Sometimes it is necessary to randomise the order of a sequence of values. The Fisher-Yates algorithm provides a paper-based method, which was later computerised by Richard Durstenfeld. This article implements the algorithm as a custom LINQ operator.
Occasionally you might need to change the order of the items in a sequence in order to randomise the elements. A classic example is where you have objects that represent a deck of playing cards that must be shuffled before starting a new game. There are many ways in which you can shuffle a collection, though some provide weighted results that are not ideal if you need true randomness. This is especially true for the playing card example; a poor shuffling algorithm may allow players to cheat.

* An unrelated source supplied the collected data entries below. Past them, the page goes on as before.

/-! ### Fault records and queues (R329–R336, R376, R377, R423, R424) -/

/-- A fault record with nothing in it but its class and the time. -/
def record (s : State) (cls : Nat) : FRec :=
  { kind := 0, cls := cls, fatal := false, sub := 0, die := 9, unit := 255, part := 31, time := s.now, tenant := 0,
    ctxValid := false, ctxid := 0, seqValid := false, seq := 0, addr := 0, length := 0, info0 := 0, info1 := 0,
    rseq := 0, count := 1 }

/-- A record raised for a partition. -/
def recordP (s : State) (cls p unit : Nat) : FRec := { s.record cls with die := burlOf p, unit := unit, part := p }

/-- A record raised for a descriptor of a context; seq is its ring index. -/
def recordD (s : State) (cls p unit id seq : Nat) : FRec :=
  { s.recordP cls p unit with tenant := s.tenantOf id, ctxValid := true, ctxid := id, seqValid := true, seq := seq }

end State

/-- The 64 bytes of a record as eight words (R330). -/
def FRec.words (r : FRec) (phase : Nat) : List Word :=
  [BitVec.ofNat 64 (r.kind * 2 ^ 60 + r.cls * 2 ^ 52 + b2n r.fatal * 2 ^ 51 + r.sub * 2 ^ 32 + r.die * 2 ^ 28
      + r.unit * 2 ^ 20 + r.part * 2 ^ 15 + phase),
    BitVec.ofNat 64 r.time,
    BitVec.ofNat 64 (r.tenant * 2 ^ 48 + b2n r.ctxValid * 2 ^ 47 + r.ctxid * 2 ^ 32 + r.seq * 2 ^ 16
      + b2n r.seqValid * 2 ^ 15),
    BitVec.ofNat 64 r.addr, BitVec.ofNat 64 r.length, BitVec.ofNat 64 r.info0, BitVec.ofNat 64 r.info1,
    BitVec.ofNat 64 (r.rseq * 2 ^ 48 + r.count)]

/-- Two events that R424 merges. -/
def FRec.agrees (a b : FRec) : Bool :=
  a.cls == b.cls && a.sub == b.sub && a.die == b.die && a.unit == b.unit && a.part == b.part
    && a.ctxValid == b.ctxValid && a.ctxid == b.ctxid && a.seqValid == b.seqValid && a.seq == b.seq
    && a.addr == b.addr && a.length == b.length && a.kind == 0 && b.kind == 0 && !a.fatal && !b.fatal

/-- Merges one event into the first record of a list that agrees with it. -/
def mergeInto (r : FRec) : List FRec → Option (List FRec × Nat)
  | [] => none
  | h :: t =>
    if h.agrees r then some ({ h with count := satAdd h.count r.count 0xFFFFFFFF } :: t, h.rseq)
    else (mergeInto r t).map (fun x => (h :: x.1, x.2))

/-- As mergeInto, over the records held for merging, each with its queue. -/
def mergeHeld (q : FaultQueue) (r : FRec) : List (FaultQueue × FRec) → Option (List (FaultQueue × FRec) × Nat)
  | [] => none
  | (k, h) :: t =>
    if k = q ∧ h.agrees r = true then some ((k, { h with count := satAdd h.count r.count 0xFFFFFFFF }) :: t, h.rseq)
    else (mergeHeld q r t).map (fun x => ((k, h) :: x.1, x.2))

namespace State

/-- Appends to the volatile log; when it is full, the oldest entry goes (R376). -/
def logVolatile (s : State) (ws : List Word) : State :=
  { s with volLog := (s.volLog ++ [ws]).drop ((s.volLog.length + 1) - 16384) }

/-- Appends to the persistent log of 64 blocks of 4,095 entries, and to the volatile log (R376, R377). -/
def logPersistent (s : State) (ws : List Word) : State :=
  { s with perLog :=
      if s.perLog.length < 64 * 4095 then s.perLog ++ [ws] else s.perLog.drop 4095 ++ [ws] }

/-- An event entry of the persistent log: kind 0xF, the event code in SUBCODE (R377). The codes are the model's. -/
def logEvent (s : State) (code : Nat) : State :=
  let ws := ({ s.record 0 with kind := 15, sub := code, unit := 224 }).words 0
  (s.logPersistent ws).logVolatile ws

/-- The fault ring of a partition is in use (R331). -/
def ringOn (s : State) (p : Nat) : Bool := s.flag (a_FQ_CFG p) FQ_CFG_ENABLE

/-- The base of a partition's fault ring. -/
def ringBase (s : State) (p : Nat) : Nat := s.fld (a_FQ_CFG p) FQ_CFG_BASE * 65536

/-- The partition whose stack holds an address of T1. -/
def stackOf (a : Nat) : Nat := a / 0x1800000000

/-- Takes the next record number of a queue's counter (R423). -/
def takeRseq (s : State) (q : FaultQueue) : State × Nat :=
  match q with
  | .part p => (s.modPart p (fun x => { x with rseq := (x.rseq + 1) % 65536 }), (s.part p).rseq)
  | .device => ({ s with mg := { s.mg with devRseq := (s.mg.devRseq + 1) % 65536 } }, s.mg.devRseq)

/-- A non-fatal FAULT event joins an agreeing held record or is held for 10 µs (R424). Answers its RSEQ. -/
def report (s : State) (q : FaultQueue) (r : FRec) : State × Nat :=
  let r := { r with time := s.dieNow r.die }
  match mergeHeld q r s.held with
  | some (h, n) => ({ s with held := h }, n)
  | none =>
    match q with
    | .part p =>
      match mergeInto r (s.part p).hold with
      | some (h, n) => (s.modPart p (fun x => { x with hold := h }), n)
      | none => let (t, n) := s.takeRseq q; ({ t with held := t.held ++ [(q, { r with rseq := n })] }, n)
    | .device => let (t, n) := s.takeRseq q; ({ t with held := t.held ++ [(q, { r with rseq := n })] }, n)

/-- The queue of partition p as a FaultQueue. -/
def pq (p : Nat) : FaultQueue := if h : p < 24 then .part ⟨p, h⟩ else .device

/-- The record of a home: a stack home's goes to its partition's queue. -/
def reportHome (s : State) (h : Nat) (r : FRec) : State × Nat :=
  if h < 24 then s.report (pq h) { r with die := burlOf h, unit := 30, part := h }
  else s.report .device { r with die := 6, unit := 160 + (h - 24) }

end State

/-- Fault classes (R329). -/
def cCATCH : Nat := 1
def cECC : Nat := 2
def cPOISON : Nat := 3
def cXLATE : Nat := 4
def cQUOTA : Nat := 5
def cPROTO : Nat := 6
def cLINK : Nat := 7
def cTHERMAL : Nat := 8
def cPOWER : Nat := 9
def cSEC : Nat := 10
def cCONFIG : Nat := 11
def cAHEAD : Nat := 12

/-- The grant code of data that serves the waiting accesses and leaves no line: another agent's write followed it. -/
def grOnce : Nat := 3

/-- A byte with the poison of the unit it came from. -/
abbrev PByte := Byte × Bool

/-! ### Memory under keys (R168, R179, R180, R414, R415, R421) -/

/-- Bounds of the local map (R414). -/
def t1Size : Nat := 0x24000000000
def t2Base : Nat := 0x40000000000
def tsWindow : Nat := 0x1E0000000000
def regBase : Nat := 0x1F0000000000
def sramBase : Nat := 0x1F1001000000
def stackSize : Nat := 0x1800000000
def tsSize : Nat := 0x4000000

namespace State

/-- The bytes of T2 that are populated (R181). -/
def t2Size (s : State) : Nat := 12 * s.fld a_DD_TIER DD_TIER_DIMM_GIB * 2 ^ 30

/-- An address of stacked memory that belongs to a block: its stack is in the enabled set (R415). -/
def inT1 (s : State) (a : Nat) : Bool := decide (a < t1Size) && s.enabled (stackOf a)

/-- An address of the populated part of T2. -/
def inT2 (s : State) (a : Nat) : Bool := decide (t2Base ≤ a) && decide (a < t2Base + s.t2Size)

/-- The crash dump reserve: the top 2 GiB of T2 (R181). -/
def inReserve (s : State) (a : Nat) : Bool := s.inT2 a && decide (t2Base + s.t2Size < a + 2 ^ 31 + 1)

/-- The range lies in T1 or in T2, in stacks of the enabled set (R415). -/
def memRange (s : State) (a n : Nat) : Bool :=
  (decide (a + n ≤ t1Size) && (List.range 24).all (fun p => !overlap a n (p * stackSize) stackSize || s.enabled p))
    || (decide (t2Base ≤ a) && decide (a + n ≤ t2Base + s.t2Size))

/-- The range avoids the crash dump reserve. -/
def clearOfReserve (s : State) (a n : Nat) : Bool :=
  !overlap a n (t2Base + s.t2Size - 2 ^ 31) (min (2 ^ 31) s.t2Size)

/-- The home of an address: 0–23 stack homes, 24–35 DDR homes by channel (R181, R242). -/
def homeOf (a : Nat) : Nat := if a < t2Base then stackOf a else 24 + (a - t2Base) / 4096 % 12

/-- The stored plaintext bytes of memory.
DESIGN CHOICE (log entry 3): under any key an unwritten unit reads as a free value, which is safe. -/
def memByte (s : State) (a : Nat) : Byte := Sparse.get (fun _ => 0) s.mem a

/-- A unit of T2 that can no longer be corrected and that the background scrub has not reached counts as never written (R370). -/
def unscrubbed (s : State) (u : Nat) : Bool :=
  decide (2 ≤ Sparse.get (fun _ => 0) s.flips u) && decide (t2Base ≤ u) && s.flag a_DD_TIER DD_TIER_ACTIVE
    && !s.flag a_MG_BOOTSTAT MG_BOOTSTAT_SCRUBBED && decide (Config.scrubPoint s.now ≤ u)

/-- Key and poison of the unit at a 64-byte-aligned address. -/
def unitMeta (s : State) (u : Nat) : UnitMeta :=
  if s.unscrubbed u then ⟨0, false⟩ else Sparse.get (fun _ => ⟨0, false⟩) s.units u

/-- The stored plaintext of a unit. -/
def unitPlain (s : State) (u : Nat) : List Byte :=
  if s.unscrubbed u then List.replicate 64 0 else (List.range 64).map (fun i => s.memByte (u + i))

/-- A unit as the controller returns it under a key: its plaintext under the key that wrote it, unintelligible data
under any other (R180, R421). A unit of T2 that nothing has written since a warm device reset is undefined, a free value
of its own for each such reset (R220). -/
def unitUnder (s : State) (key u : Nat) : List Byte :=
  let plain := s.unitPlain u
  let m := s.unitMeta u
  if m.key = key then plain
  else
    let v := if m.key = 0 && decide (t2Base ≤ u) && !s.inReserve u then u + 2 ^ 45 * s.t2Era else u
    (List.range 64).map (fun i => Config.crossKey m.key key v i plain)

/-- Writes consecutive bytes of memory. -/
def putBytes (m : List Host.Cell) (a : Nat) : List Byte → List Host.Cell
  | [] => m
  | b :: bs => putBytes (Sparse.put (fun _ => (0 : Byte)) m a b) (a + 1) bs

/-- Replaces a unit under a key; its stored bits are sound again (R179). -/
def putUnit (s : State) (key u : Nat) (bs : List Byte) (poison : Bool) : State :=
  { s with
    mem := putBytes s.mem u bs
    units := Sparse.put (fun _ => ⟨0, false⟩) s.units u ⟨key, poison⟩
    flips := Sparse.put (fun _ => 0) s.flips u 0 }

/-- Overlays bytes on a unit from offset i on. -/
def overlay (unit : List Byte) (i : Nat) (bs : List Byte) : List Byte := unit.take i ++ bs ++ unit.drop (i + bs.length)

One way to randomise the order of a sequence of items is using the Fisher-Yates Shuffle algorithm. This was published by Ronald A Fisher and Frank Yates in 1938. The iterative algorithm describes a method for randomising the order of a simple increasing set of numbers. It is followed using a pencil and paper. The steps are:
- Write out the list of numbers to be shuffled.
- Pick a random number between one and the number of numbers that have not been crossed out. For the first pass no numbers will have been crossed out. Fisher and Yates described methods for selecting a random number. These are key to the algorithm's use but are unimportant for the purposes of this article.
- Count through the numbers that are not crossed out to find the item that appears at the position defined by the random number. For the first pass, write this number on a separate piece of paper. For subsequent iterations, write it next to the previously copied number. This will produce the shuffled list.
- Repeat the process from step 2 until all numbers in the original list have been crossed out.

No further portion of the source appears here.